Certainly you can't capture the oddball weirdness that comes from the stage itself. "Like us or not, you can't help but watch us," Vampola said of their live show. "Some of the things we do are gimmicks, but people get wrapped up in it and in the emotion of the music."

"The stage show is crazy to watch," Marc said, "but this is the most widely accessible band I've been involved with. I've seen parent-type people right next to young punks getting into it when we're on stage."

Brooks, who came up with the flaming skulls prop, said everyone comes up with ideas for the show, but that it's Electro who ultimately brings them to life. "I'm a pyromaniac," Electro said. "I like the element of danger. It keeps people on their toes."

It keeps the band on its toes, as well. Brooks remembers one show when Electro's pants caught on fire. "Marc had to throw a pitcher or water on Dave to put him out," he said. Venue owners also have been known to be queasy about the fire stunts. For instance, when the band first played at The Ranch Bowl, the management pulled the plug immediately after Vampola began spewing flames at the bowling alley's flammable ceiling. "They shut off the PA, but we kept on playing," Marc said. "I remember hearing this voice in the monitor telling me to stop."

"It's all an act," Electro said. "It's quite timid, really. The Ranch Bowl incident happened on the last song and there wasn't anyone there that night anyway."


"They shut off the PA, but we kept on playing. I remember hearing this voice in the monitor telling me to stop."

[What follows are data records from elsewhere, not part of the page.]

/-! ### setPhases -/
@[simp] theorem State.setPhases_ports (s : State) (x : PhaseSequencer) : (s.setPhases x).ports = s.ports := rfl
@[simp] theorem State.setPhases_leases (s : State) (x : PhaseSequencer) : (s.setPhases x).leases = s.leases := rfl
@[simp] theorem State.setPhases_waits (s : State) (x : PhaseSequencer) : (s.setPhases x).waits = s.waits := rfl
@[simp] theorem State.setPhases_manager (s : State) (x : PhaseSequencer) : (s.setPhases x).manager = s.manager := rfl
@[simp] theorem State.setPhases_profiles (s : State) (x : PhaseSequencer) :
    (s.setPhases x).profiles = s.profiles := rfl
@[simp] theorem State.setPhases_guards (s : State) (x : PhaseSequencer) : (s.setPhases x).guards = s.guards := rfl
@[simp] theorem State.setPhases_scrub (s : State) (x : PhaseSequencer) : (s.setPhases x).scrub = s.scrub := rfl
@[simp] theorem State.setPhases_timebase (s : State) (x : PhaseSequencer) :
    (s.setPhases x).timebase = s.timebase := rfl
@[simp] theorem State.setPhases_phases (s : State) (x : PhaseSequencer) : (s.setPhases x).phases = x := rfl
@[simp] theorem State.setPhases_memPort (s : State) (x : PhaseSequencer) : (s.setPhases x).memPort = s.memPort := rfl
@[simp] theorem State.setPhases_resetAsserted (s : State) (x : PhaseSequencer) :
    (s.setPhases x).resetAsserted = s.resetAsserted := rfl
@[simp] theorem State.setPhases_sram (s : State) (x : PhaseSequencer) : (s.setPhases x).sram = s.sram := rfl
@[simp] theorem State.setPhases_freeIndex (s : State) (x : PhaseSequencer) :
    (s.setPhases x).freeIndex = s.freeIndex := rfl
@[simp] theorem State.setPhases_pending (s : State) (x : PhaseSequencer) : (s.setPhases x).pending = s.pending := rfl
@[simp] theorem State.setPhases_entry (s : State) (x : PhaseSequencer) (j : EntryId) : (s.setPhases x).entry j = s.entry j := rfl
@[simp] theorem State.setPhases_wait (s : State) (x : PhaseSequencer) (v : WaitId) : (s.setPhases x).wait v = s.wait v := rfl
@[simp] theorem State.setPhases_port (s : State) (x : PhaseSequencer) (m : AgentId) : (s.setPhases x).port m = s.port m := rfl
@[simp] theorem State.setPhases_profile (s : State) (x : PhaseSequencer) (m : AgentId) : (s.setPhases x).profile m = s.profile m := rfl
@[simp] theorem State.setPhases_guard (s : State) (x : PhaseSequencer) (h : GuardId) : (s.setPhases x).guard h = s.guard h := rfl

/-! ### setTimebase -/
@[simp] theorem State.setTimebase_ports (s : State) (x : Timebase) : (s.setTimebase x).ports = s.ports := rfl
@[simp] theorem State.setTimebase_leases (s : State) (x : Timebase) : (s.setTimebase x).leases = s.leases := rfl
@[simp] theorem State.setTimebase_waits (s : State) (x : Timebase) : (s.setTimebase x).waits = s.waits := rfl
@[simp] theorem State.setTimebase_manager (s : State) (x : Timebase) : (s.setTimebase x).manager = s.manager := rfl
@[simp] theorem State.setTimebase_profiles (s : State) (x : Timebase) : (s.setTimebase x).profiles = s.profiles := rfl
@[simp] theorem State.setTimebase_guards (s : State) (x : Timebase) : (s.setTimebase x).guards = s.guards := rfl
@[simp] theorem State.setTimebase_scrub (s : State) (x : Timebase) : (s.setTimebase x).scrub = s.scrub := rfl
@[simp] theorem State.setTimebase_timebase (s : State) (x : Timebase) : (s.setTimebase x).timebase = x := rfl
@[simp] theorem State.setTimebase_phases (s : State) (x : Timebase) : (s.setTimebase x).phases = s.phases := rfl
@[simp] theorem State.setTimebase_memPort (s : State) (x : Timebase) : (s.setTimebase x).memPort = s.memPort := rfl
@[simp] theorem State.setTimebase_resetAsserted (s : State) (x : Timebase) :
    (s.setTimebase x).resetAsserted = s.resetAsserted := rfl
@[simp] theorem State.setTimebase_sram (s : State) (x : Timebase) : (s.setTimebase x).sram = s.sram := rfl
@[simp] theorem State.setTimebase_freeIndex (s : State) (x : Timebase) :
    (s.setTimebase x).freeIndex = s.freeIndex := rfl
@[simp] theorem State.setTimebase_pending (s : State) (x : Timebase) : (s.setTimebase x).pending = s.pending := rfl
@[simp] theorem State.setTimebase_entry (s : State) (x : Timebase) (j : EntryId) : (s.setTimebase x).entry j = s.entry j := rfl
@[simp] theorem State.setTimebase_wait (s : State) (x : Timebase) (v : WaitId) : (s.setTimebase x).wait v = s.wait v := rfl
@[simp] theorem State.setTimebase_port (s : State) (x : Timebase) (m : AgentId) : (s.setTimebase x).port m = s.port m := rfl
@[simp] theorem State.setTimebase_profile (s : State) (x : Timebase) (m : AgentId) : (s.setTimebase x).profile m = s.profile m := rfl
@[simp] theorem State.setTimebase_guard (s : State) (x : Timebase) (h : GuardId) : (s.setTimebase x).guard h = s.guard h := rfl

/-! ### raise -/
@[simp] theorem State.raise_ports (s : State) (c : Cause) (n : AgentId) : (s.raise c n).ports = s.ports := rfl
@[simp] theorem State.raise_leases (s : State) (c : Cause) (n : AgentId) : (s.raise c n).leases = s.leases := rfl
@[simp] theorem State.raise_waits (s : State) (c : Cause) (n : AgentId) : (s.raise c n).waits = s.waits := rfl
@[simp] theorem State.raise_manager (s : State) (c : Cause) (n : AgentId) : (s.raise c n).manager = s.manager := rfl
@[simp] theorem State.raise_profiles (s : State) (c : Cause) (n : AgentId) :
    (s.raise c n).profiles = s.profiles.set n { s.profile n with status := (s.profile n).status ||| c.mask } := rfl
@[simp] theorem State.raise_guards (s : State) (c : Cause) (n : AgentId) : (s.raise c n).guards = s.guards := rfl
@[simp] theorem State.raise_scrub (s : State) (c : Cause) (n : AgentId) : (s.raise c n).scrub = s.scrub := rfl
@[simp] theorem State.raise_timebase (s : State) (c : Cause) (n : AgentId) :
    (s.raise c n).timebase = s.timebase := rfl
@[simp] theorem State.raise_phases (s : State) (c : Cause) (n : AgentId) : (s.raise c n).phases = s.phases := rfl
@[simp] theorem State.raise_memPort (s : State) (c : Cause) (n : AgentId) : (s.raise c n).memPort = s.memPort := rfl
@[simp] theorem State.raise_resetAsserted (s : State) (c : Cause) (n : AgentId) :
    (s.raise c n).resetAsserted = s.resetAsserted := rfl
@[simp] theorem State.raise_sram (s : State) (c : Cause) (n : AgentId) : (s.raise c n).sram = s.sram := rfl
@[simp] theorem State.raise_freeIndex (s : State) (c : Cause) (n : AgentId) :
    (s.raise c n).freeIndex = s.freeIndex := rfl
@[simp] theorem State.raise_pending (s : State) (c : Cause) (n : AgentId) : (s.raise c n).pending = s.pending := rfl
@[simp] theorem State.raise_entry (s : State) (c : Cause) (n : AgentId) (j : EntryId) : (s.raise c n).entry j = s.entry j := rfl
@[simp] theorem State.raise_wait (s : State) (c : Cause) (n : AgentId) (v : WaitId) : (s.raise c n).wait v = s.wait v := rfl
@[simp] theorem State.raise_port (s : State) (c : Cause) (n : AgentId) (m : AgentId) : (s.raise c n).port m = s.port m := rfl
theorem State.raise_profile (s : State) (c : Cause) (n : AgentId) (m : AgentId) :
    (s.raise c n).profile m =
      if n = m then { s.profile n with status := (s.profile n).status ||| c.mask } else s.profile m := by
  simp only [State.profile, State.raise, State.setProfile, Fin.getElem_fin, Vector.getElem_set, Fin.val_inj]
@[simp] theorem State.raise_guard (s : State) (c : Cause) (n : AgentId) (h : GuardId) : (s.raise c n).guard h = s.guard h := rfl

/-! ### store -/
@[simp] theorem State.store_ports (s : State) (l : List Host.Cell) : (s.store l).ports = s.ports := rfl
@[simp] theorem State.store_leases (s : State) (l : List Host.Cell) : (s.store l).leases = s.leases := rfl
@[simp] theorem State.store_waits (s : State) (l : List Host.Cell) : (s.store l).waits = s.waits := rfl
@[simp] theorem State.store_manager (s : State) (l : List Host.Cell) : (s.store l).manager = s.manager := rfl
@[simp] theorem State.store_profiles (s : State) (l : List Host.Cell) : (s.store l).profiles = s.profiles := rfl
@[simp] theorem State.store_guards (s : State) (l : List Host.Cell) : (s.store l).guards = s.guards := rfl
@[simp] theorem State.store_scrub (s : State) (l : List Host.Cell) : (s.store l).scrub = s.scrub := rfl
@[simp] theorem State.store_timebase (s : State) (l : List Host.Cell) : (s.store l).timebase = s.timebase := rfl
@[simp] theorem State.store_phases (s : State) (l : List Host.Cell) : (s.store l).phases = s.phases := rfl
@[simp] theorem State.store_memPort (s : State) (l : List Host.Cell) : (s.store l).memPort = s.memPort := rfl
@[simp] theorem State.store_resetAsserted (s : State) (l : List Host.Cell) :
    (s.store l).resetAsserted = s.resetAsserted := rfl
@[simp] theorem State.store_sram (s : State) (l : List Host.Cell) : (s.store l).sram = s.sram.writeAll l := rfl
@[simp] theorem State.store_freeIndex (s : State) (l : List Host.Cell) : (s.store l).freeIndex = s.freeIndex := rfl
@[simp] theorem State.store_pending (s : State) (l : List Host.Cell) : (s.store l).pending = s.pending := rfl
@[simp] theorem State.store_entry (s : State) (l : List Host.Cell) (j : EntryId) : (s.store l).entry j = s.entry j := rfl
@[simp] theorem State.store_wait (s : State) (l : List Host.Cell) (v : WaitId) : (s.store l).wait v = s.wait v := rfl
@[simp] theorem State.store_port (s : State) (l : List Host.Cell) (m : AgentId) : (s.store l).port m = s.port m := rfl
@[simp] theorem State.store_profile (s : State) (l : List Host.Cell) (m : AgentId) : (s.store l).profile m = s.profile m := rfl
@[simp] theorem State.store_guard (s : State) (l : List Host.Cell) (h : GuardId) : (s.store l).guard h = s.guard h := rfl

/-! ### Two updates of one record -/

@[simp] theorem State.setEntry_setEntry (s : State) (i : EntryId) (e f : Entry) :
    (s.setEntry i e).setEntry i f = s.setEntry i f := by
  simp only [State.setEntry, Vector.set_set]

@[simp] theorem State.setWait_setWait (s : State) (w : WaitId) (e f : WaitEntry) :
    (s.setWait w e).setWait w f = s.setWait w f := by
  simp only [State.setWait, Vector.set_set]

@[simp] theorem State.setPort_setPort (s : State) (n : AgentId) (p q : Port) :
    (s.setPort n p).setPort n q = s.setPort n q := by
  simp only [State.setPort, Vector.set_set]

@[simp] theorem State.setProfile_setProfile (s : State) (n : AgentId) (p q : Profile) :
    (s.setProfile n p).setProfile n q = s.setProfile n q := by
  simp only [State.setProfile, Vector.set_set]

@[simp] theorem State.setGuard_setGuard (s : State) (g : GuardId) (x y : GuardSpan) :
    (s.setGuard g x).setGuard g y = s.setGuard g y := by
  simp only [State.setGuard, Vector.set_set]

@[simp] theorem State.setScrub_setScrub (s : State) (x y : ScrubEngine) :
    (s.setScrub x).setScrub y = s.setScrub y := rfl

@[simp] theorem State.setMemPort_setMemPort (s : State) (x y : MemoryPort) :
    (s.setMemPort x).setMemPort y = s.setMemPort y := rfl

/-! ### Two updates of different records -/

theorem State.setProfile_setPort (s : State) (n m : AgentId) (p : Port) (q : Profile) :
    (s.setPort n p).setProfile m q = (s.setProfile m q).setPort n p := rfl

"I want to live from hotel to hotel and play as many places as possible. That's my goal, anyway."


 

On one hand, the band seems to know that they are blessed with special rock and roll powers and the promise to either achieve greatness or long-term incarceration. But try to tag them on when they're actually going to get their show on the road, and they seem skittish, pointing either to a lack of knowledge about setting up tours or the inability to find a booking agent. Regardless, they know that while they might generate a following in Omaha, they'll never realize their goals until they play out of town.

"I would gladly set aside some cash for a booking agent," Marc said. "When you send out e-mails to agents, no one wants to hear you. It sucks. Right now, I'm relying on friends in bands and people coming through the Cog Factory for venue phone numbers."

"Our problem is organizational," Brooks said. "We need someone to say 'Here's where you're playing tonight.'"

"The first chance we get, we're going on tour," Electro said. "I want to live from hotel to hotel and play as many places as possible. That's my goal, anyway."

Check out the band live as part of the April 29 Omaha Weekly Subscription Drive showcase at The Music Box, 7777 Cass St. Joining the Carsinogents will be Bill Hoover and the Short Timers, Oil and Grasshopper Takeover. The $10 admission includes a year's subscription to The Omaha Weekly. Current subscribers get in for $6.

The Carsinogents also will be performing with The Vibrators at The Cog Factory May 1, and with Neva Dinova at The 49'r June 2.